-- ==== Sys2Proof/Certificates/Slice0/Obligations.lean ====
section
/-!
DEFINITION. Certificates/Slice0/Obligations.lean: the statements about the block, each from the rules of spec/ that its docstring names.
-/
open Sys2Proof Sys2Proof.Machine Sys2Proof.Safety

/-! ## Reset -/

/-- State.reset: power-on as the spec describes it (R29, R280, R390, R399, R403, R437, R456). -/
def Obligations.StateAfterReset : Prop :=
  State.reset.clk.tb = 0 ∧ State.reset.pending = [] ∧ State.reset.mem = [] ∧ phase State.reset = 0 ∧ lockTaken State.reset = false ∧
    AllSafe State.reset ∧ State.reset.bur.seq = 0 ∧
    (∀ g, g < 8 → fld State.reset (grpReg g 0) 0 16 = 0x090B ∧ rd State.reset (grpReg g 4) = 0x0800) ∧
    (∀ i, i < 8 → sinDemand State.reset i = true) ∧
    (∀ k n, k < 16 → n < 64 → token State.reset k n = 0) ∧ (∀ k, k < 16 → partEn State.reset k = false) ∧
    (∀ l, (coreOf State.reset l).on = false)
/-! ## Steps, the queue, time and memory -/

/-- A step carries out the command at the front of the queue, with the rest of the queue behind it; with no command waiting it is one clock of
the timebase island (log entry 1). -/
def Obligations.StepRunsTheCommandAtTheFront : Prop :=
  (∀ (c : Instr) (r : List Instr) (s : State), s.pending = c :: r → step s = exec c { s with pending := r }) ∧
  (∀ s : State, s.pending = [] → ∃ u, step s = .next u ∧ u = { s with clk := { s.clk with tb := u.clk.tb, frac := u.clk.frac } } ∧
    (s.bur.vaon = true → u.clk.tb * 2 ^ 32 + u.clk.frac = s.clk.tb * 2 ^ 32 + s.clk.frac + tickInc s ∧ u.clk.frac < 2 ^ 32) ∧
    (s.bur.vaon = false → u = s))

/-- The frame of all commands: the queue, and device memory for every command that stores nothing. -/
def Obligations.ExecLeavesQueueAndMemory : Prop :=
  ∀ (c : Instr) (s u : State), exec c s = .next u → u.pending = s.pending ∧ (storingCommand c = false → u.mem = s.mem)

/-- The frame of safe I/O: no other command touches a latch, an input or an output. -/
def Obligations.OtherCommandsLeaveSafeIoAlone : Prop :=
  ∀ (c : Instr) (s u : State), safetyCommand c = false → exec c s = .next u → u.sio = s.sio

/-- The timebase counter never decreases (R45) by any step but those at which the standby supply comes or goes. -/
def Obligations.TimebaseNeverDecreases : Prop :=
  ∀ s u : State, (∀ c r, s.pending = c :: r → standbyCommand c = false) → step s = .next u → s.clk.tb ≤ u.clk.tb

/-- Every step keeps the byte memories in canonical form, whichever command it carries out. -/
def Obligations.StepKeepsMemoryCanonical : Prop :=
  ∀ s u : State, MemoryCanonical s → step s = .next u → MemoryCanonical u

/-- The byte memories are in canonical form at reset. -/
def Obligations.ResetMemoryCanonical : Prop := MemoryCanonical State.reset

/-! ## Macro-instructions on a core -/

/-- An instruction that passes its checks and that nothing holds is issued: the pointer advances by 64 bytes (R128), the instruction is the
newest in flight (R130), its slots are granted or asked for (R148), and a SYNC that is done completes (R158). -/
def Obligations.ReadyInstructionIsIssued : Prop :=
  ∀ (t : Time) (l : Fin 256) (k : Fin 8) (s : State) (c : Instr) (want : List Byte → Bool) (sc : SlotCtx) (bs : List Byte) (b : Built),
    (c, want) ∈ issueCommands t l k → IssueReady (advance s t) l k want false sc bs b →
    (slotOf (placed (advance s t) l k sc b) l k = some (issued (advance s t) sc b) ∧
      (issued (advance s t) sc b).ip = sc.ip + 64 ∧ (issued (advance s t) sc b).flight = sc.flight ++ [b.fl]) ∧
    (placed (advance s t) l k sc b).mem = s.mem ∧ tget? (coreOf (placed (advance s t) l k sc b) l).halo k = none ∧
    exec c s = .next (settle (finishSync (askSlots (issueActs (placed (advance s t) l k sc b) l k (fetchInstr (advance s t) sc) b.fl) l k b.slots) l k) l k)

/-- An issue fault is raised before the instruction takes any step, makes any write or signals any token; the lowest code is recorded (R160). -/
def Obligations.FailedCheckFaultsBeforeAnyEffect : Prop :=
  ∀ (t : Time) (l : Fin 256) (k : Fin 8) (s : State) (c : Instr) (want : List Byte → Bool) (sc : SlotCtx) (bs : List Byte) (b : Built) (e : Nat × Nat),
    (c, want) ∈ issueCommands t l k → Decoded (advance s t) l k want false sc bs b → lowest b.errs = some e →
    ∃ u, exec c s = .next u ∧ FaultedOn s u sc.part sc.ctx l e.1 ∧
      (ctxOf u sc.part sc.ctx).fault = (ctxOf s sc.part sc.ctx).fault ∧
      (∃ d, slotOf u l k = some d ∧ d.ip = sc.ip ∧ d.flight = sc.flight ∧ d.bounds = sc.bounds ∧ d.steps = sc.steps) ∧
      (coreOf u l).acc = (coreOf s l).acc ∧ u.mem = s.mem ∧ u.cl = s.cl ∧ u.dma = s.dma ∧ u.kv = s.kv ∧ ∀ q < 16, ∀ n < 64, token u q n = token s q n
-*-*-
_Directions for this task_.
Report how many lines in the records above contain the word "placed", giving only the number.

_Solution to this task_.
3